- [What is expected]: If a line comes after the one containing "(s.setExch g).pending = s.pending := rfl", leave it out; copy every line before it, and that line too, exactly as written, starting from the first line of the entries.

==== Provided data ====

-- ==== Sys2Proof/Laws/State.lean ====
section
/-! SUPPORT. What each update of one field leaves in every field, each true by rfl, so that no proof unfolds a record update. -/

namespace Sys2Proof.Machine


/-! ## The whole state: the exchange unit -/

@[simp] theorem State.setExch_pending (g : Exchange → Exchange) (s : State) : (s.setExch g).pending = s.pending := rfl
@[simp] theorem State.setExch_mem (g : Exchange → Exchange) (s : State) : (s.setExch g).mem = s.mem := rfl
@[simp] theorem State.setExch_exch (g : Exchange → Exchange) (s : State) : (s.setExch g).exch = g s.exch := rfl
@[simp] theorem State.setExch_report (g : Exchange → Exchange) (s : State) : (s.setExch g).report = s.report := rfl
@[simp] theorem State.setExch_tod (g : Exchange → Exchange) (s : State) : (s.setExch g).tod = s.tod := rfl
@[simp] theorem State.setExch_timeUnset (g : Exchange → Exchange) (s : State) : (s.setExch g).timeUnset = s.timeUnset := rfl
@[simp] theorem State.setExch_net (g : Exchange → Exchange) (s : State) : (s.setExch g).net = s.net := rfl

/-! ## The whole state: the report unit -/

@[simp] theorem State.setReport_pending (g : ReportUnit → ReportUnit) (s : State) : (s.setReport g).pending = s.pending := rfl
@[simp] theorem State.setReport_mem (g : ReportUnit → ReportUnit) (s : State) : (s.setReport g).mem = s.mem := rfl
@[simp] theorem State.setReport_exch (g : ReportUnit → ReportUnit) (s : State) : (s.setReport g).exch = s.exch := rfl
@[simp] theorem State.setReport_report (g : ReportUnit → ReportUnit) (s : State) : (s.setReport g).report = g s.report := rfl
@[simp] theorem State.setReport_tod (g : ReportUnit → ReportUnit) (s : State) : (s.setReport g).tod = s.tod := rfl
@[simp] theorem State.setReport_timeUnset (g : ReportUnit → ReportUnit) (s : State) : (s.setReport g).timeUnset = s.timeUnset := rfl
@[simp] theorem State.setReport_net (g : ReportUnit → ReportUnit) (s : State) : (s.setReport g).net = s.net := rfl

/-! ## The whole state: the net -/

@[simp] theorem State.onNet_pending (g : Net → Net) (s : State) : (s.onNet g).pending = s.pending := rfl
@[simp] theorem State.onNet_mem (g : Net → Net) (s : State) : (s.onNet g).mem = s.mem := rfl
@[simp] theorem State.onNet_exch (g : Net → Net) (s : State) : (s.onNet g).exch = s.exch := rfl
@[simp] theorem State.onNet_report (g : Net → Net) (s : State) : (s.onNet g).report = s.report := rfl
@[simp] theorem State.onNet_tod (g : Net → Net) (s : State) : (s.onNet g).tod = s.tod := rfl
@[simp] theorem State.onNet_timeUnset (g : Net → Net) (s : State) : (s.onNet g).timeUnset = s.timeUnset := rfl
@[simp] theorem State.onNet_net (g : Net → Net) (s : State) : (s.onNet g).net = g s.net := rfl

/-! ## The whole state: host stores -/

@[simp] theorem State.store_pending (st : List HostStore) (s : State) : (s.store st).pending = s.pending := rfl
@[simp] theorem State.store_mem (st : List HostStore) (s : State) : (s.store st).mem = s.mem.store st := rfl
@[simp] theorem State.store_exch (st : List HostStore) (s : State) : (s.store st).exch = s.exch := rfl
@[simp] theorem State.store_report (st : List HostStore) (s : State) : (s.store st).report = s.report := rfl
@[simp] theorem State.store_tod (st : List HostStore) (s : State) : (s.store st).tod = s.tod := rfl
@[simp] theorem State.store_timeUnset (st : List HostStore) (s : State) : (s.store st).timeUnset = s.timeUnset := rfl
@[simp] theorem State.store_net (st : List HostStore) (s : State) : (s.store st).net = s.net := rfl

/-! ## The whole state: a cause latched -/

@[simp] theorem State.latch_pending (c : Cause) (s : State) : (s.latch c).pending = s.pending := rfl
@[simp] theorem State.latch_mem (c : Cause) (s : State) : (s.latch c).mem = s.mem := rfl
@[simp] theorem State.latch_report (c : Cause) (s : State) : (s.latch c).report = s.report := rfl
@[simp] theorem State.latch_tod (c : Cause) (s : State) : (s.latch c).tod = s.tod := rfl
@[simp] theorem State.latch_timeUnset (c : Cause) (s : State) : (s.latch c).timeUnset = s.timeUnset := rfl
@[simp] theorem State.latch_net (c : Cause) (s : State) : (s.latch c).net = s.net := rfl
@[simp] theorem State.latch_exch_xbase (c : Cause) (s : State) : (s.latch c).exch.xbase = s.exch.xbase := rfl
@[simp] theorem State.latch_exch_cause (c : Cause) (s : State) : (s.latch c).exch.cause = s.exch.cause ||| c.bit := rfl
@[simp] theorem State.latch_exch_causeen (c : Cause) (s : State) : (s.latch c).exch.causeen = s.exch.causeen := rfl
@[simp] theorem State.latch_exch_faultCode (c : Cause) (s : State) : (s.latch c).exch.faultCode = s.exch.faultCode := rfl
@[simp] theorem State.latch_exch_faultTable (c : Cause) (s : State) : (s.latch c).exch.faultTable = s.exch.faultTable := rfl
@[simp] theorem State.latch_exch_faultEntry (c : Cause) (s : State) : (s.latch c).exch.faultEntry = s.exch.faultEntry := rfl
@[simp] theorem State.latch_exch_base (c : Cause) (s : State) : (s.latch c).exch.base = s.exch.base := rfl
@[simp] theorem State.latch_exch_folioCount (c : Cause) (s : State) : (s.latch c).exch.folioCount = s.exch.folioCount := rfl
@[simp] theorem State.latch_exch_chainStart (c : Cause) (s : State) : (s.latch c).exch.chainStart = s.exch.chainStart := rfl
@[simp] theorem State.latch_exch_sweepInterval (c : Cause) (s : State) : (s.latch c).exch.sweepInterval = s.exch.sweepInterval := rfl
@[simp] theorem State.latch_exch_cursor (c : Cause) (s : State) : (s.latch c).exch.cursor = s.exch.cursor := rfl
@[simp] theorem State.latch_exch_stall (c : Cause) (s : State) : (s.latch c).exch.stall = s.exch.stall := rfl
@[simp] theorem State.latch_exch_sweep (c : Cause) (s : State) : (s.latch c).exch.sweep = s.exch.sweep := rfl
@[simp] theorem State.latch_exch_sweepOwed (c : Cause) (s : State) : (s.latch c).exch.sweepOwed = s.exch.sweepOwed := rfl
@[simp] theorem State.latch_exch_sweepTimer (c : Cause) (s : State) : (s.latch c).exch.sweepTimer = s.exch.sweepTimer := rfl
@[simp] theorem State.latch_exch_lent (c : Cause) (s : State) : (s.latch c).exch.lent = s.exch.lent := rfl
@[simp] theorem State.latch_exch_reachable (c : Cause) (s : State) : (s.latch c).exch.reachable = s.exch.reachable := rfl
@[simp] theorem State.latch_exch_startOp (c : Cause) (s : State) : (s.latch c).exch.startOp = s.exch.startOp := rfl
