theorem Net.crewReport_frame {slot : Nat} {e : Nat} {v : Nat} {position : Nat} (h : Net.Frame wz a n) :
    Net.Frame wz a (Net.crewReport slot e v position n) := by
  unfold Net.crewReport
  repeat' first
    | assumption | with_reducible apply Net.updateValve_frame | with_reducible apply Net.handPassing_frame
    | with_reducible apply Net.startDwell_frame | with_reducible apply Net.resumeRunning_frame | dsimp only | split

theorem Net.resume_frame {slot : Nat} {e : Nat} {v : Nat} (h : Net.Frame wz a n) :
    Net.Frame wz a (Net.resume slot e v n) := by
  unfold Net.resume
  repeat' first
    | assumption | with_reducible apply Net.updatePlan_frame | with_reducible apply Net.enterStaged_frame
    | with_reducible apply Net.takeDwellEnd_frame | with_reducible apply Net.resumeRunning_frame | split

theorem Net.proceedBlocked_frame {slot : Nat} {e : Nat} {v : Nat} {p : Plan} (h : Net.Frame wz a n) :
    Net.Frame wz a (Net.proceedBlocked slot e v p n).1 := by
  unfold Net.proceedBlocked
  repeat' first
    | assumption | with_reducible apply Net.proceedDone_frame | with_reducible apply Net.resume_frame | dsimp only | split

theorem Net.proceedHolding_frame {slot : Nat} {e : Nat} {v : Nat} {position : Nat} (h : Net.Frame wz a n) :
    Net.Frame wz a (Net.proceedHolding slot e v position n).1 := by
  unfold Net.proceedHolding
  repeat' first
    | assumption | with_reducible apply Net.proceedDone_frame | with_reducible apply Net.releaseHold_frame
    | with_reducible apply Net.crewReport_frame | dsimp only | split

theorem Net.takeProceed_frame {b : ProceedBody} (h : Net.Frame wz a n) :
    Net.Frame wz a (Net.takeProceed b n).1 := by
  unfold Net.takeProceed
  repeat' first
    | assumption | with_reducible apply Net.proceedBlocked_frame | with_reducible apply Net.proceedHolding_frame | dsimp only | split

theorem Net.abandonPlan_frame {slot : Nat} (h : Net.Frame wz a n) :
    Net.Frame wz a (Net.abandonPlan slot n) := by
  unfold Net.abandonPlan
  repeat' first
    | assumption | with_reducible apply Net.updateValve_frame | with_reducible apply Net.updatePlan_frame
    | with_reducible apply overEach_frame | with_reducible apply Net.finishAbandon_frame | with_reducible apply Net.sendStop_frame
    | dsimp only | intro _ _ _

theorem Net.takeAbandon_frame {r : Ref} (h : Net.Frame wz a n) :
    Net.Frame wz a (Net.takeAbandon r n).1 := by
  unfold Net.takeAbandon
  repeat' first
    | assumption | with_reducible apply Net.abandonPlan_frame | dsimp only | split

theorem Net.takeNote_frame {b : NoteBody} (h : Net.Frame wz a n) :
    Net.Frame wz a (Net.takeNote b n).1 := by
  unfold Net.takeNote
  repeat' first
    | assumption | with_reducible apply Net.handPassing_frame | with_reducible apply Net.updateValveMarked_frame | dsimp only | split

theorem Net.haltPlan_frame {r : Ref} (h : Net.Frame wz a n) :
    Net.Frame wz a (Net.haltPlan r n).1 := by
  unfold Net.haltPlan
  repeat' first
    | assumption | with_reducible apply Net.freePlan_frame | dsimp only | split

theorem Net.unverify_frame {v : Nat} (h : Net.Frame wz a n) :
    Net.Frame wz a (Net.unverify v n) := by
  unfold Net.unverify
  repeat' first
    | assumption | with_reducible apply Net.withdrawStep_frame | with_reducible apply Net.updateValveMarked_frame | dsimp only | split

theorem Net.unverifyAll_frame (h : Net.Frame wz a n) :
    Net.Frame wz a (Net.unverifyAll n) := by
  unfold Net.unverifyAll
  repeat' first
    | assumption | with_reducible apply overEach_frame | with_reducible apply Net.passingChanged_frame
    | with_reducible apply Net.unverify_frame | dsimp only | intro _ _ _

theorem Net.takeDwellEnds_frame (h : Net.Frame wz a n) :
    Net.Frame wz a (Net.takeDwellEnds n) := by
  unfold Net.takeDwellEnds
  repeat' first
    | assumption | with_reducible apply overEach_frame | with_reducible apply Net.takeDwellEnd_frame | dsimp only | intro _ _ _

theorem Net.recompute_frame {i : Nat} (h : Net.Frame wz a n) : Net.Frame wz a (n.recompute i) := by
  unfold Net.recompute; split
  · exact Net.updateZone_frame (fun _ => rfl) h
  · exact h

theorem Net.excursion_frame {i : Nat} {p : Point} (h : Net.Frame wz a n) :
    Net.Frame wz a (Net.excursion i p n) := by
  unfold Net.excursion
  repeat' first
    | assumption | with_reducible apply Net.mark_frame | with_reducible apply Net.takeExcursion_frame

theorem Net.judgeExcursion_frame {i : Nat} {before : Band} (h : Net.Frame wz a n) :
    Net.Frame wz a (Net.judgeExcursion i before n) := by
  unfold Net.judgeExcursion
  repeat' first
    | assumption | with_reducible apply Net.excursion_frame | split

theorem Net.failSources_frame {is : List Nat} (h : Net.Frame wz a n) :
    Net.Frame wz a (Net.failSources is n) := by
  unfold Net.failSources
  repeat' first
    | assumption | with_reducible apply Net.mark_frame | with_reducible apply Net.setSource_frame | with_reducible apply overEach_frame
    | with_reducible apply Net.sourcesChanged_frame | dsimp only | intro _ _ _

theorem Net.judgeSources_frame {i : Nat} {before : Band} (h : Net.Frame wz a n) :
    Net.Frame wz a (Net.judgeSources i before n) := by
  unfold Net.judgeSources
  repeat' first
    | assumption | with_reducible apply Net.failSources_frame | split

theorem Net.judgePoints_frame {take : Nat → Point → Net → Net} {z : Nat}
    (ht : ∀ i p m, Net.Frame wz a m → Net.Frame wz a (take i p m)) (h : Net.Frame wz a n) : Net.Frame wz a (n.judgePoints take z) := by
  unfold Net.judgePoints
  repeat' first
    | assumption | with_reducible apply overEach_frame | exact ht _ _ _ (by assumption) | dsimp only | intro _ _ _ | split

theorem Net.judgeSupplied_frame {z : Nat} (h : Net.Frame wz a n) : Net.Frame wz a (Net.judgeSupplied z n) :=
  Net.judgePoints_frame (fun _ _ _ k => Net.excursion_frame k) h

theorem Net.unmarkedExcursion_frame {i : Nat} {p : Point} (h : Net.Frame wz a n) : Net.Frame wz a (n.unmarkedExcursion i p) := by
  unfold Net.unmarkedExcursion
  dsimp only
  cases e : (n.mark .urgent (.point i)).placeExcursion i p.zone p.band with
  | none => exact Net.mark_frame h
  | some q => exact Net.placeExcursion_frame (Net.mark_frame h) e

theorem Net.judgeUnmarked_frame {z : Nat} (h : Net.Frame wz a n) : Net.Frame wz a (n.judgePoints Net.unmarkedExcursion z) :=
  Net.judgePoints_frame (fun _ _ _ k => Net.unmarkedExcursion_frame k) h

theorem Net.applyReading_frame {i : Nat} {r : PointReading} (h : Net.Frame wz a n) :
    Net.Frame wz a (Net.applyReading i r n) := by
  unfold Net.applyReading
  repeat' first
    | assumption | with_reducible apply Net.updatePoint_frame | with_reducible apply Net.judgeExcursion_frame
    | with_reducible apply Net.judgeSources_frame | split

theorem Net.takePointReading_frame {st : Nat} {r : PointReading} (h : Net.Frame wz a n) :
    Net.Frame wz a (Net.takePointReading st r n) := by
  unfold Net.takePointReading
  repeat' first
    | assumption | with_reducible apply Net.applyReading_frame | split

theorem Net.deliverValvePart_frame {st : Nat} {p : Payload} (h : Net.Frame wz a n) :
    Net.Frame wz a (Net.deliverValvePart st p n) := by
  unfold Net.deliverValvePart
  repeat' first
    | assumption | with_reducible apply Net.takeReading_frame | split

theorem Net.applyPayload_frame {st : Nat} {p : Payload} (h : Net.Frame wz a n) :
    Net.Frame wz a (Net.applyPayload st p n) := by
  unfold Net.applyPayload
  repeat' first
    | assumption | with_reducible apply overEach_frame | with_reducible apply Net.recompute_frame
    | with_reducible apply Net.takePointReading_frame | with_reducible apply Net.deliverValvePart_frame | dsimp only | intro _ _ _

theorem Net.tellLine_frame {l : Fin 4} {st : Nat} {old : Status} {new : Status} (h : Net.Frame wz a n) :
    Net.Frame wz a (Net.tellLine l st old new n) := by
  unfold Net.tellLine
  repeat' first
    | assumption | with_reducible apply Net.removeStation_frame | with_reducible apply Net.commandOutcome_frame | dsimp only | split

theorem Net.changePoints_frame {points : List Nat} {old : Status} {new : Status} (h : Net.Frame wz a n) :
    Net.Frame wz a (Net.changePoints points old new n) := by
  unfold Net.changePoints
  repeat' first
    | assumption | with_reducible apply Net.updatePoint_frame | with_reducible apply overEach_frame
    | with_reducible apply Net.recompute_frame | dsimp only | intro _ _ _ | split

====

- [Answer section]:
-- ==== Sys2Proof/Laws/State.lean ====
section
/-! SUPPORT. What each update of one field leaves in every field, each true by rfl, so that no proof unfolds a record update. -/

namespace Sys2Proof.Machine


/-! ## The whole state: the exchange unit -/

@[simp] theorem State.setExch_pending (g : Exchange → Exchange) (s : State) : (s.setExch g).pending = s.pending := rfl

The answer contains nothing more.